[Dataset entries]
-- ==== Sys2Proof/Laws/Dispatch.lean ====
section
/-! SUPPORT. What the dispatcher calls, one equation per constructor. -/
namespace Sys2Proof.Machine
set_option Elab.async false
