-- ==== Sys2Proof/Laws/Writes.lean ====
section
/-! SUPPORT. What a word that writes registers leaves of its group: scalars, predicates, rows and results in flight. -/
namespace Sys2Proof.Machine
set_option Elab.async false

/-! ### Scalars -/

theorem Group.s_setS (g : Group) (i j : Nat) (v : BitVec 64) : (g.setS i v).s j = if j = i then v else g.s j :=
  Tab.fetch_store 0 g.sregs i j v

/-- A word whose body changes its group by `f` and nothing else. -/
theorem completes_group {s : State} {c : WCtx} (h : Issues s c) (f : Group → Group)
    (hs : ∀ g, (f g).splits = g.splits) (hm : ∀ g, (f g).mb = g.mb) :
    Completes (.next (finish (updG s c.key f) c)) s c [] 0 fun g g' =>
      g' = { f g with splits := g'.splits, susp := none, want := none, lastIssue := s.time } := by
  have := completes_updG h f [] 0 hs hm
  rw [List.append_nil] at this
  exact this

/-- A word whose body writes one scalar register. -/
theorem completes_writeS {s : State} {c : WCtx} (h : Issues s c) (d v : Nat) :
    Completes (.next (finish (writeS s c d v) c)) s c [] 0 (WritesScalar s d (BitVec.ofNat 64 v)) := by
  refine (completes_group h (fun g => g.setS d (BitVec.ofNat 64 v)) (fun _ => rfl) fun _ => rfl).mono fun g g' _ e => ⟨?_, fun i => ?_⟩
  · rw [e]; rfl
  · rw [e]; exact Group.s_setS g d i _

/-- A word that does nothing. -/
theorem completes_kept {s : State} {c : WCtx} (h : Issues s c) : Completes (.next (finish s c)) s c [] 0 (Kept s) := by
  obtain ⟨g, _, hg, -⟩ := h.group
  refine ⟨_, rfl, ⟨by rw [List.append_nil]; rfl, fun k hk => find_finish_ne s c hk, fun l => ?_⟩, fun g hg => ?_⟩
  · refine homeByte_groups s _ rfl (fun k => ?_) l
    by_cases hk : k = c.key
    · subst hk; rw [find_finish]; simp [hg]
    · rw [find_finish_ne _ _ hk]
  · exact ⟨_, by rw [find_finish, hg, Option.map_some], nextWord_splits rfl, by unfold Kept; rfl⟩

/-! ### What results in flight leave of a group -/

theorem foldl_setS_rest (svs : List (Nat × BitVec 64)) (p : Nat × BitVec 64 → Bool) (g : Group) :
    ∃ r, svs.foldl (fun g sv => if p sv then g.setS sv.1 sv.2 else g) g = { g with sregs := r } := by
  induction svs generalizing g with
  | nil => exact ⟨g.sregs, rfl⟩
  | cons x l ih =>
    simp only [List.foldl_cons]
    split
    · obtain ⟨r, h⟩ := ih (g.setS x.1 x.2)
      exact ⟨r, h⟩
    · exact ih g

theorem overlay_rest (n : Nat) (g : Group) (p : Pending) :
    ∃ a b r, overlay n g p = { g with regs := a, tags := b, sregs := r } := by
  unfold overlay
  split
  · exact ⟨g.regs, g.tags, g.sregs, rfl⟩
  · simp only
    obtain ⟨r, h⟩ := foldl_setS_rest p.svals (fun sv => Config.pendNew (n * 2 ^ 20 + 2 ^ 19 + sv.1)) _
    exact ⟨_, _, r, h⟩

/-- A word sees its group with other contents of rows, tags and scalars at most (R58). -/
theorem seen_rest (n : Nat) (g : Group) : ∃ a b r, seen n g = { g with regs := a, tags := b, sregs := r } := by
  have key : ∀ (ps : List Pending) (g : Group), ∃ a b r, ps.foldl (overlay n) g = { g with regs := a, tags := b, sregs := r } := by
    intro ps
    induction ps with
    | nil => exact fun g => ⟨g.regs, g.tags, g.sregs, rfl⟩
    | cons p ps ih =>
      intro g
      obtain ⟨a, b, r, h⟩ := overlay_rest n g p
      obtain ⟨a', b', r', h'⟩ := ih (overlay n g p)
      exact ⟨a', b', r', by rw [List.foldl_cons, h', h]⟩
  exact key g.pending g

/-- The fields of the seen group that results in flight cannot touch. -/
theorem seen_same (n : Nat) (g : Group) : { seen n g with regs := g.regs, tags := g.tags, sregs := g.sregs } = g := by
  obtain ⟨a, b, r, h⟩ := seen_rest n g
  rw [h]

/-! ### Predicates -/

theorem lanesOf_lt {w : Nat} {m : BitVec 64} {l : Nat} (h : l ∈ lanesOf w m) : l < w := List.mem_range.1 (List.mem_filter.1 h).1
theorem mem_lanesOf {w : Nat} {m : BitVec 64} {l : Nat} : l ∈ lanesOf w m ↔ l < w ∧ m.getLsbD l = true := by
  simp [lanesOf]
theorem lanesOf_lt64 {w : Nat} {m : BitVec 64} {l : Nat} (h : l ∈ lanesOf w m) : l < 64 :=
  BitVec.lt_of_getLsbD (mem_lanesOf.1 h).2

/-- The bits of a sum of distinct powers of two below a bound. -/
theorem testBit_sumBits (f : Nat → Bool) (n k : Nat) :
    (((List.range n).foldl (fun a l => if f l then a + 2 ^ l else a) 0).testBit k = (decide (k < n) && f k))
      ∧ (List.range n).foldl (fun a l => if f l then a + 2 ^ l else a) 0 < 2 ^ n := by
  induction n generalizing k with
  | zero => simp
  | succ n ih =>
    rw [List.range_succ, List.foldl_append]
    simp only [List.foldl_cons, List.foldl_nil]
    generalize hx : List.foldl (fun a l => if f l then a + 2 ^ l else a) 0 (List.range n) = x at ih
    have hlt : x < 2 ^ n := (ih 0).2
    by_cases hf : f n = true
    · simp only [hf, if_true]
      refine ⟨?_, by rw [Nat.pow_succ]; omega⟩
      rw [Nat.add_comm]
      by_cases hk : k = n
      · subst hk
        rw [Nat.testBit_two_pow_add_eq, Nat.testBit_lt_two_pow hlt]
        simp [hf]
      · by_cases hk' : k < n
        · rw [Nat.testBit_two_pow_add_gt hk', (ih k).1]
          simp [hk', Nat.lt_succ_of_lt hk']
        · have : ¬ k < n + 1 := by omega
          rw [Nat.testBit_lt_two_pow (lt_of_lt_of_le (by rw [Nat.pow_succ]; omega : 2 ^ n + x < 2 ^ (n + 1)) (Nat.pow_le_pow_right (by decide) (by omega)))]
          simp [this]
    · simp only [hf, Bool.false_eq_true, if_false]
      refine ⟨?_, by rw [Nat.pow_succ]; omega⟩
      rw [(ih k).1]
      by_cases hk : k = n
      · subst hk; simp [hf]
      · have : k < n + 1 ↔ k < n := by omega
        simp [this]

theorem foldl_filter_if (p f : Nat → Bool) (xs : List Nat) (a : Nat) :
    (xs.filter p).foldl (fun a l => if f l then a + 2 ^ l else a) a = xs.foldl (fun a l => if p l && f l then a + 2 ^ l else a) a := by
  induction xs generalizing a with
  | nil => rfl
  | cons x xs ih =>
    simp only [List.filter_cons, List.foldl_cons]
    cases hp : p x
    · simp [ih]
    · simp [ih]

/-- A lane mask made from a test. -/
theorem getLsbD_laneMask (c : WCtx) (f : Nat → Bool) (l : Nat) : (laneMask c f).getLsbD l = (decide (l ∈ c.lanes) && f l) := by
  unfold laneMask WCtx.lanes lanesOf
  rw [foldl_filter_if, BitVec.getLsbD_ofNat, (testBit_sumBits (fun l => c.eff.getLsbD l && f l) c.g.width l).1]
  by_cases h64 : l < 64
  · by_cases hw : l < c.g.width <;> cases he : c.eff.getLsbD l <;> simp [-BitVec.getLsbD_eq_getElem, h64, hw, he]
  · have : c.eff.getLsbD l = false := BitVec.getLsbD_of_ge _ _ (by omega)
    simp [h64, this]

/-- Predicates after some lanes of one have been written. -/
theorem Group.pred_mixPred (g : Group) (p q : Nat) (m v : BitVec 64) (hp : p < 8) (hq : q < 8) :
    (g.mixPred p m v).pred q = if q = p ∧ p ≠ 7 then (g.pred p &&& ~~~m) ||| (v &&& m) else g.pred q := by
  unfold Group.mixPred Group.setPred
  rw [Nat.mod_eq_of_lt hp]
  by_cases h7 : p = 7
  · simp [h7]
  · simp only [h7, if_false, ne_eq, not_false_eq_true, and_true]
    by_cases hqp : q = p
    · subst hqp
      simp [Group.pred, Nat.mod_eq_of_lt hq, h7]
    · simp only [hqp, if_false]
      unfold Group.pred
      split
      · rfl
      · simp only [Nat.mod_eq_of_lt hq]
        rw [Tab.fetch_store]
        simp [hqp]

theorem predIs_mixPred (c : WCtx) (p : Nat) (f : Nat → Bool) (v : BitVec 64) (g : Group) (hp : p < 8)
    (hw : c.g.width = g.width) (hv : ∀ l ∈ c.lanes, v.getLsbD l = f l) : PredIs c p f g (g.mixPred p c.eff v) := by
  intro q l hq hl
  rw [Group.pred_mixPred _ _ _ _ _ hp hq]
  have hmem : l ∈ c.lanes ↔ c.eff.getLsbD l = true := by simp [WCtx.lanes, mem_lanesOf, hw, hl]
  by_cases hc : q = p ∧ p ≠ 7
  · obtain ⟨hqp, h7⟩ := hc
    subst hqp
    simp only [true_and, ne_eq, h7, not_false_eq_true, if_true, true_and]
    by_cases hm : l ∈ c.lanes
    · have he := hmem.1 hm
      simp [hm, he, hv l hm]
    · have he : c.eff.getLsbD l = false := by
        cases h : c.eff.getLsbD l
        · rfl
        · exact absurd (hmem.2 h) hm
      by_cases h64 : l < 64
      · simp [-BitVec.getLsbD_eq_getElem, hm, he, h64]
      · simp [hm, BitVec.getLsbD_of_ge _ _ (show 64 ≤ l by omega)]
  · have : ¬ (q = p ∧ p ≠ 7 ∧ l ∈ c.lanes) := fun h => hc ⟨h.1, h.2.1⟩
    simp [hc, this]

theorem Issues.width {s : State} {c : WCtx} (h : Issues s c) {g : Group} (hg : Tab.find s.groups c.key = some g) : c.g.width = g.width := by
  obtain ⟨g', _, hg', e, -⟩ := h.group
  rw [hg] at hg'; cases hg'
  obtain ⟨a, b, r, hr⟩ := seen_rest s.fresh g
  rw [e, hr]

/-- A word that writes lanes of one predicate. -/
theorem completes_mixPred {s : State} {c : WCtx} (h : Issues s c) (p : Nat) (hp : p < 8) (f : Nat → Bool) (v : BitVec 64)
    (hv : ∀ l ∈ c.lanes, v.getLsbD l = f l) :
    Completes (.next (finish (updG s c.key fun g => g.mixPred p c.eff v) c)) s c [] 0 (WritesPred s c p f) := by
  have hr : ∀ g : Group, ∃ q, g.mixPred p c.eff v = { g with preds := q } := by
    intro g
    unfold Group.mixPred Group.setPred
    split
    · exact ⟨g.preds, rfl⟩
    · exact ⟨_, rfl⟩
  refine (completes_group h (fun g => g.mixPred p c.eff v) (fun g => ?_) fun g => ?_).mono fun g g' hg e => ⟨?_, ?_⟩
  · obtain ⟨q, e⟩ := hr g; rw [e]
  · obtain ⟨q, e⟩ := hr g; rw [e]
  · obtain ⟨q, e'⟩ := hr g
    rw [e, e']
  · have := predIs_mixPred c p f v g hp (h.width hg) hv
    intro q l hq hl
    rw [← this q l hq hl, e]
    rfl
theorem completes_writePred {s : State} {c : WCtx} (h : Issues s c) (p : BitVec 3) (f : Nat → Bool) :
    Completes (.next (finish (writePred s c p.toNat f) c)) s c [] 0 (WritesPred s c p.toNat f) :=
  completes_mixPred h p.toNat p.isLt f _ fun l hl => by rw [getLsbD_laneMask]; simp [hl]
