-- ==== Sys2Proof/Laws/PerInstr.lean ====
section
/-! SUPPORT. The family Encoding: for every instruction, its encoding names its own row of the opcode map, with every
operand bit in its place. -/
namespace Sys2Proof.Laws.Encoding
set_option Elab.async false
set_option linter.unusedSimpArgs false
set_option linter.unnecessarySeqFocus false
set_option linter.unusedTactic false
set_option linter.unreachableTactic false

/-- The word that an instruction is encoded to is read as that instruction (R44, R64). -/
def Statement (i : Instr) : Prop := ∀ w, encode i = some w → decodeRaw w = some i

...

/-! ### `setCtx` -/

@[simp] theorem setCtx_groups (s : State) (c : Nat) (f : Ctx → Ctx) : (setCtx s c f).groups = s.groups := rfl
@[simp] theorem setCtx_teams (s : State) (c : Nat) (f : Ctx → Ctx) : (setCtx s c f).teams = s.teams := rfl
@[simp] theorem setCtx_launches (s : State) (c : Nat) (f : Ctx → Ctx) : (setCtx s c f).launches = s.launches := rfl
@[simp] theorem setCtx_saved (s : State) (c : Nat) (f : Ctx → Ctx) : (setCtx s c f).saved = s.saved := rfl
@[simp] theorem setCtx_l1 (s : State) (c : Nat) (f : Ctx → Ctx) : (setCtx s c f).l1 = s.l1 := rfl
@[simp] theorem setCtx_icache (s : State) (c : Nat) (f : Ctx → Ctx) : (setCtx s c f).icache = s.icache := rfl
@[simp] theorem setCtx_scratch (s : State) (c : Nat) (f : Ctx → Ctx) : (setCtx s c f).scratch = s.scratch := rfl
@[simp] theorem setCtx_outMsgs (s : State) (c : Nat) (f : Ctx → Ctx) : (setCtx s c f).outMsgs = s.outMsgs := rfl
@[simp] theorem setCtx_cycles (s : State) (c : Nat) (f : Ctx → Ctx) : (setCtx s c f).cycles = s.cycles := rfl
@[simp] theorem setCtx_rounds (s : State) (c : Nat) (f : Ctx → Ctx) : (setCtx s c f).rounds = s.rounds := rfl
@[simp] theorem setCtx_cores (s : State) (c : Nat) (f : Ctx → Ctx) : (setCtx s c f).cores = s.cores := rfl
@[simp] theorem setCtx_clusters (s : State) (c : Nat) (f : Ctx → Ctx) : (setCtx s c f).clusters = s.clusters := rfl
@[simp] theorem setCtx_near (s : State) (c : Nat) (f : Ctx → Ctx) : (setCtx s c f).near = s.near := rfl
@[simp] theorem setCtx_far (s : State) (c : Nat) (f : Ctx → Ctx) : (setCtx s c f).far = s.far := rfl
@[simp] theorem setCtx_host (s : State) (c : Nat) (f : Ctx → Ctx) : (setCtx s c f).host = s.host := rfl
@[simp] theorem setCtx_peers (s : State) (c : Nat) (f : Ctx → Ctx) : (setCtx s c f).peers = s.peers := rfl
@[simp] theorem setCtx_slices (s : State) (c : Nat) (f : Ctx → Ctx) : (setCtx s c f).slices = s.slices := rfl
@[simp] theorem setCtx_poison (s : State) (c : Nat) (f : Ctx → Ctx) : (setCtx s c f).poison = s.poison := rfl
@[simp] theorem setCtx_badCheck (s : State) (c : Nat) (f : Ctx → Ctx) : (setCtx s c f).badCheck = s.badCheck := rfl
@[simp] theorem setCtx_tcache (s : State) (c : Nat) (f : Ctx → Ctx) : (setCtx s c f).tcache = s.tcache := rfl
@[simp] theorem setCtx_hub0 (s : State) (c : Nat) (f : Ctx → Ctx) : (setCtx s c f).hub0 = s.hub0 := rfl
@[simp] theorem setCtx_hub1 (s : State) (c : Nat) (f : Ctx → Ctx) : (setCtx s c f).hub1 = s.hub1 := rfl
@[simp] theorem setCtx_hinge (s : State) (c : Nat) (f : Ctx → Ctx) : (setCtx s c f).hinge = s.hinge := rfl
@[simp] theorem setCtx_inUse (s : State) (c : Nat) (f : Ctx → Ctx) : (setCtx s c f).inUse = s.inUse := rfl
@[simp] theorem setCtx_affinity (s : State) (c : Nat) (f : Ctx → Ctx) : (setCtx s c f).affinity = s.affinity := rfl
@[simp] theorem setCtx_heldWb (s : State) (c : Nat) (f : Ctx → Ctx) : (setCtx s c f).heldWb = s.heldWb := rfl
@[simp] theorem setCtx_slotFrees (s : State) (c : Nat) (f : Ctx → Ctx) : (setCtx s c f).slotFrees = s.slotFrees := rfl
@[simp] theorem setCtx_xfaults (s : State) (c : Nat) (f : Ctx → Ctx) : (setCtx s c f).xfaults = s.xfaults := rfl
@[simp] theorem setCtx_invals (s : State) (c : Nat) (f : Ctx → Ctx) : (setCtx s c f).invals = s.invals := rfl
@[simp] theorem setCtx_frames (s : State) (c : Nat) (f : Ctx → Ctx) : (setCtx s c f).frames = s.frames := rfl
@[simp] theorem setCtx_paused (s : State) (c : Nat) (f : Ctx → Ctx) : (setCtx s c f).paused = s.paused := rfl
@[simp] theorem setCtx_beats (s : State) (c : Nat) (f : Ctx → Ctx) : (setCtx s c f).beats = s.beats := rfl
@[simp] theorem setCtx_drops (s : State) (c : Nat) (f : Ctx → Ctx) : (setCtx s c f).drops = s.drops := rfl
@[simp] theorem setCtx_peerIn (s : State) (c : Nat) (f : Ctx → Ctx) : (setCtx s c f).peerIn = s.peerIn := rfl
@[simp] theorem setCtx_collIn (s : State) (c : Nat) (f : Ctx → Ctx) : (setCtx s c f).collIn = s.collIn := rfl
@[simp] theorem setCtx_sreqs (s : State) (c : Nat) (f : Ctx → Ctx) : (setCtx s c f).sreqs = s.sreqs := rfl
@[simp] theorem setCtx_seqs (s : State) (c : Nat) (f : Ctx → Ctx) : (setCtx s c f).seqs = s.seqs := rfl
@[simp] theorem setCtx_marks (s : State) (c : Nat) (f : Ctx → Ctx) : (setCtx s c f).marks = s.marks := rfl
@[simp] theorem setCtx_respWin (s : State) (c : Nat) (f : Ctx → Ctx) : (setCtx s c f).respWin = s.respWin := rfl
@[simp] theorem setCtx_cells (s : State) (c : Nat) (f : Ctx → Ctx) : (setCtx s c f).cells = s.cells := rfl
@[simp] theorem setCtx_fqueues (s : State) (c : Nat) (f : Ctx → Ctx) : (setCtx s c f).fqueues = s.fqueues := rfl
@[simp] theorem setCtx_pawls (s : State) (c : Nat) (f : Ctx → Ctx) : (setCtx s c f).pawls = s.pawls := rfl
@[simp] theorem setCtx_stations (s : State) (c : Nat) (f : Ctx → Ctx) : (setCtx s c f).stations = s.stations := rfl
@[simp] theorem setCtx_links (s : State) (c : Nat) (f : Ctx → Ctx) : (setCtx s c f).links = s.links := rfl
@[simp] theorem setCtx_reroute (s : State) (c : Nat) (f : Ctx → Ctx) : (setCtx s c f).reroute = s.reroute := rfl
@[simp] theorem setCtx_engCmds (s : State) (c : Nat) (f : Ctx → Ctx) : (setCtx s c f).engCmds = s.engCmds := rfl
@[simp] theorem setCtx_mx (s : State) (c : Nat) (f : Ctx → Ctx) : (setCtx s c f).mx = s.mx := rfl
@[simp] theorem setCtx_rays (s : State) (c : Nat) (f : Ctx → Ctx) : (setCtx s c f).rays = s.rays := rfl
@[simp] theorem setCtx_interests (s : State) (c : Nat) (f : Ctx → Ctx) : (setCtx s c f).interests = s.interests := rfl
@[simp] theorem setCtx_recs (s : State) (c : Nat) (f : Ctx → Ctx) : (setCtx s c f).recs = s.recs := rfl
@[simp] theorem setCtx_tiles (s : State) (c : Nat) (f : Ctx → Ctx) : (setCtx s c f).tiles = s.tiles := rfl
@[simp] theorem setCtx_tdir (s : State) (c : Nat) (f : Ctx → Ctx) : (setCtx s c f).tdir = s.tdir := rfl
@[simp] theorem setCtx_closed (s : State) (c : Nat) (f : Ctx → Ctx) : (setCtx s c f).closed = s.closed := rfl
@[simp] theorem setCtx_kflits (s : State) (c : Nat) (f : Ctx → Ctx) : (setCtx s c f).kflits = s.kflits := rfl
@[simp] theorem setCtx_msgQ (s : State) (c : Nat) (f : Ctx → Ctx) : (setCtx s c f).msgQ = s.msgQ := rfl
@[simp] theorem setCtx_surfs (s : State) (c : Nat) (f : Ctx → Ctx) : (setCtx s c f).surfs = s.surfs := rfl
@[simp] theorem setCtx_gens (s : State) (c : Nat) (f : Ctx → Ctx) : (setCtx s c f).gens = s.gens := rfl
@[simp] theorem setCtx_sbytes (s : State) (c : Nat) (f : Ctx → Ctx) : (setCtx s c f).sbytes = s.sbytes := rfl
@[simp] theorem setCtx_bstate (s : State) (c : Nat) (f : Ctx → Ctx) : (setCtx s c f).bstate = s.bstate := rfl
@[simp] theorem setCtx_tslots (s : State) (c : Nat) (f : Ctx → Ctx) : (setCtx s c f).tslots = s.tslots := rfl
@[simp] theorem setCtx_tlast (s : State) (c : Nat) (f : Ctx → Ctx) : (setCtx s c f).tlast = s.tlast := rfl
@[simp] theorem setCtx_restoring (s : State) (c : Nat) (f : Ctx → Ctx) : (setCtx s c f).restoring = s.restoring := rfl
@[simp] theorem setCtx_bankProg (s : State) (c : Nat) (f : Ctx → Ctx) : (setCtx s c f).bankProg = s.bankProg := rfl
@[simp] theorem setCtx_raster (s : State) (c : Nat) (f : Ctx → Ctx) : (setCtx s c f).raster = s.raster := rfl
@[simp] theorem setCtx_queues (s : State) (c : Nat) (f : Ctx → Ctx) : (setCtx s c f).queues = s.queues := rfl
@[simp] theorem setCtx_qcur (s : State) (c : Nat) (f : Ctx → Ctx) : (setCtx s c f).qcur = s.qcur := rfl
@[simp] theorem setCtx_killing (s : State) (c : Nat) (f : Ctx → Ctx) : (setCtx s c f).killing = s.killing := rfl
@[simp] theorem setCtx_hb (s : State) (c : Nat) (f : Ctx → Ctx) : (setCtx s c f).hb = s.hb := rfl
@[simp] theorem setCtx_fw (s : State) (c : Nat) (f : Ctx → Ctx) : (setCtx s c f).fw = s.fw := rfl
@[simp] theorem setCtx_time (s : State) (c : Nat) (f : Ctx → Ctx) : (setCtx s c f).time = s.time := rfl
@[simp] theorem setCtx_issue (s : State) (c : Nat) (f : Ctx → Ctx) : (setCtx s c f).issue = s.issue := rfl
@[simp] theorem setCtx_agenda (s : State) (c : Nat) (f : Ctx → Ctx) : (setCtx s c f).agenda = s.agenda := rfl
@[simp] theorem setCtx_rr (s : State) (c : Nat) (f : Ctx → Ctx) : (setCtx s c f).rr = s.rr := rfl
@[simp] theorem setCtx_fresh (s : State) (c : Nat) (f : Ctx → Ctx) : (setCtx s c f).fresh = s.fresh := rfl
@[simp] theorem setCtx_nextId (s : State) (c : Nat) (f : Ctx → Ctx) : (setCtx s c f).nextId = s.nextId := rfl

# Exercise requirements
Please transcribe only the lines in the records above running from the line that has "s.recs := rfl" through the line that has "s.tdir := rfl", both included, exactly as they appear.

# Answer space
@[simp] theorem setCtx_recs (s : State) (c : Nat) (f : Ctx → Ctx) : (setCtx s c f).recs = s.recs := rfl
@[simp] theorem setCtx_tiles (s : State) (c : Nat) (f : Ctx → Ctx) : (setCtx s c f).tiles = s.tiles := rfl
@[simp] theorem setCtx_tdir (s : State) (c : Nat) (f : Ctx → Ctx) : (setCtx s c f).tdir = s.tdir := rfl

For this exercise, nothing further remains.